The Open 2022: St Andrews work to begin, ticket ballot, DeChambeau course test - Johnnie Cole-Hamilton speaks on 150th event
As The R&A’s Executive Director - Championships, that is, indeed, Cole-Hamilton’s current main task, with the countdown to this summer’s keenly-anticipated milestone occasion in St Andrews set to crank up a gear on Monday as work starts to build the contractors’ compound. From then until July, it will be all systems go.
“We probably start planning for most Opens four or five years out,” said Cole-Hamilton, who has managed the team responsible for delivering the game’s oldest major since 2012 but has been on The R&A staff for 23 years in total. “When we last had The Open here in 2015, we would have been thinking about the 150th even then and what we could see on the ground.
“The main challenge in St Andrews is that it’s got the town right at the top of it, which is great in so many ways. To have the greatest walk in golf with all those flats and hotels just 10 paces from the fairway is just incredible and we are so delighted that’s the case.
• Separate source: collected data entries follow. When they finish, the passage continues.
-- ==== Sys2Proof/Tests/Slice0.lean ====
section
/-! SUPPORT. Tests of the model. The smoke test of `Instr.wf` shows for each of its checks a command that it refuses. A witness shows
that the hypotheses of a statement can hold together, for each of its clauses. The other tests show one step each, with the values
worked out from the rule that their docstring names. -/
namespace Sys2Proof.Tests
open Sys2Proof Sys2Proof.Machine
set_option Elab.async false

/-! ### Well-formedness -/

/-- A message head whose fields lie in their ranges. -/
def head0 : MsgHead := ⟨false, false, 0, 2, 1, 16⟩

/-- A HELLO whose fields lie in their ranges. -/
def hello0 : Hello := ⟨2, 3, 1, 1, 1, 255, List.replicate 8 64, 77⟩

/-- A pass of one tile. -/
def pass0 : PassDesc := ⟨.row, .feeder, 0, 0, 0, 1, .bf16, 0⟩

/-- A drain to BF16. -/
def drain0 : DrainDesc := ⟨.bf16, false, true, false, false, 0⟩

/-- An update of BF16 weights with neither momentum nor shadow. -/
def upd0 : UpdDesc := ⟨false, false, false, false, false, false, 0, false, false, 1, 2, 3, 0, 0, 0, 0, 5⟩

/-- A result of a self-test in which nothing fails. -/
def bist0 : BistResult := ⟨false, [], [], [], [], [], 0, 0⟩

/-- A start of the tollhouse whose first draw passes. -/
def boot0 : TollBoot := ⟨List.replicate 6 true, [(List.replicate 512 0, true)]⟩

/-- A boot of the module in which nothing fails. -/
def module0 : ModuleBoot := ⟨boot0, [], bist0, bist0, List.replicate 17 100, 5600⟩

/-- Schedule slots and operands (R96, R171, R174, R296, R314, R324): operands at the ends of their ranges are well formed, and one beyond each is not. -/
theorem test_wf_arch : (
    ([
      .loads 0 7 1 2 127 true .bf16, .pass 0 7 1 pass0 2 0 false, .zero 0 7 1 64 65536, .inject 0 7 .cw 2 1023 .bf16 true 0 false,
      .release 0 7 2 1024, .joint 0 7 (some 65534), .tacq 0 7 208, .trel 0 7 0 true, .loop 0 7 65536 1 8 9] : List Instr).all Instr.wf &&
    ([
      .loads 0 (2 ^ 48) 1 2 0 true .bf16, .loads 0 7 1 2 128 true .bf16, .loads 0 7 1 2 1 false .bf16, .loads 0 7 1 2 0 true .fp32,
      .pass 0 (2 ^ 48) 1 pass0 2 0 false, .pass 0 7 1 pass0 2 128 true, .pass 0 7 1 { pass0 with sel := 4 } 2 0 false,
      .pass 0 7 1 { pass0 with base := 32 } 2 0 false, .pass 0 7 1 { pass0 with base := 65536 } 2 0 false,
      .pass 0 7 1 { pass0 with pitch := 5 } 2 0 false, .pass 0 7 1 { pass0 with tiles := 0 } 2 0 false,
      .pass 0 7 1 { pass0 with tiles := 1024 } 2 0 false, .pass 0 7 1 { pass0 with sfmt := .fp32 } 2 0 false,
      .pass 0 7 1 { pass0 with tstride := 1 } 2 0 false, .drain 0 (2 ^ 48) 1 drain0 0 0 true 2, .drain 0 7 1 drain0 65536 0 true 2,
      .drain 0 7 1 drain0 0 5 true 2, .zero 0 (2 ^ 48) 1 0 64, .zero 0 7 1 1 64, .zero 0 7 1 0 0, .zero 0 7 1 0 65600, .zero 0 7 1 0 65,
      .inject 0 (2 ^ 48) .cw 2 1 .bf16 true 0 false, .inject 0 7 .cw 2 0 .bf16 true 0 false, .inject 0 7 .cw 2 1024 .bf16 true 0 false,
      .inject 0 7 .cw 2 1 .fp32 true 0 false, .inject 0 7 .cw 2 1 .bf16 true 1 false, .flip 0 (2 ^ 48) 2, .release 0 (2 ^ 48) 2 1,
      .release 0 7 2 0, .release 0 7 2 1025, .arm 0 (2 ^ 48) 3, .copy 0 (2 ^ 48) 3, .cwait 0 (2 ^ 48) 3] : List Instr).all (fun i => !i.wf)) = true := by decide +kernel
“But it can also provide a challenge. Spectating is difficult because we’ve got no spectator movement in between the holes with the Old Course basically being on a loop with the crowd going on the outside at all times. We have to manage some big numbers on the outside and give spectators the best experience we can.
“But St Andrews is so steeped in the game that we will overcome any challenge and it will be an absolute joy. It’s a unique layout and that’s why it’s the Home of Golf.”
As a 14-year-old, Cole-Hamilton watched every single shot hit by Tom Watson at St Andrews in the 1984 Open, won by Seve Ballesteros. Since joining the R&A, he’s been involved in four Opens held at St Andrews, but, even since that last one seven years ago, the tournament seems to have become an even bigger beast.
“The brand of the event, the reach of it, everything about It has all grown in a good and positive way for the game and the infrastructure has grown with it,” said Cole-Hamilton, who graduated from the University of the West of England with a degree in Social Science before then attending Strathclyde University, where he completed a Masters in Human Resource Management.
For the first time in its history, the R&A introduced a ticket ballot for the event due to it being the hottest golfing gig in 2022. “We had 1.3 million ticket applications, so clearly we had to come up with a fair and equitable way to distribute those tickets, which is exactly what we have been trying to do,” said Cole-Hamilton of that process.
“We’ve got a very good attendance from the local area and in the UK, but we’ve got a very strong international presence as well. Being the most international championship of them all and not just in terms of the players, we wanted to reflect that in the attendees.”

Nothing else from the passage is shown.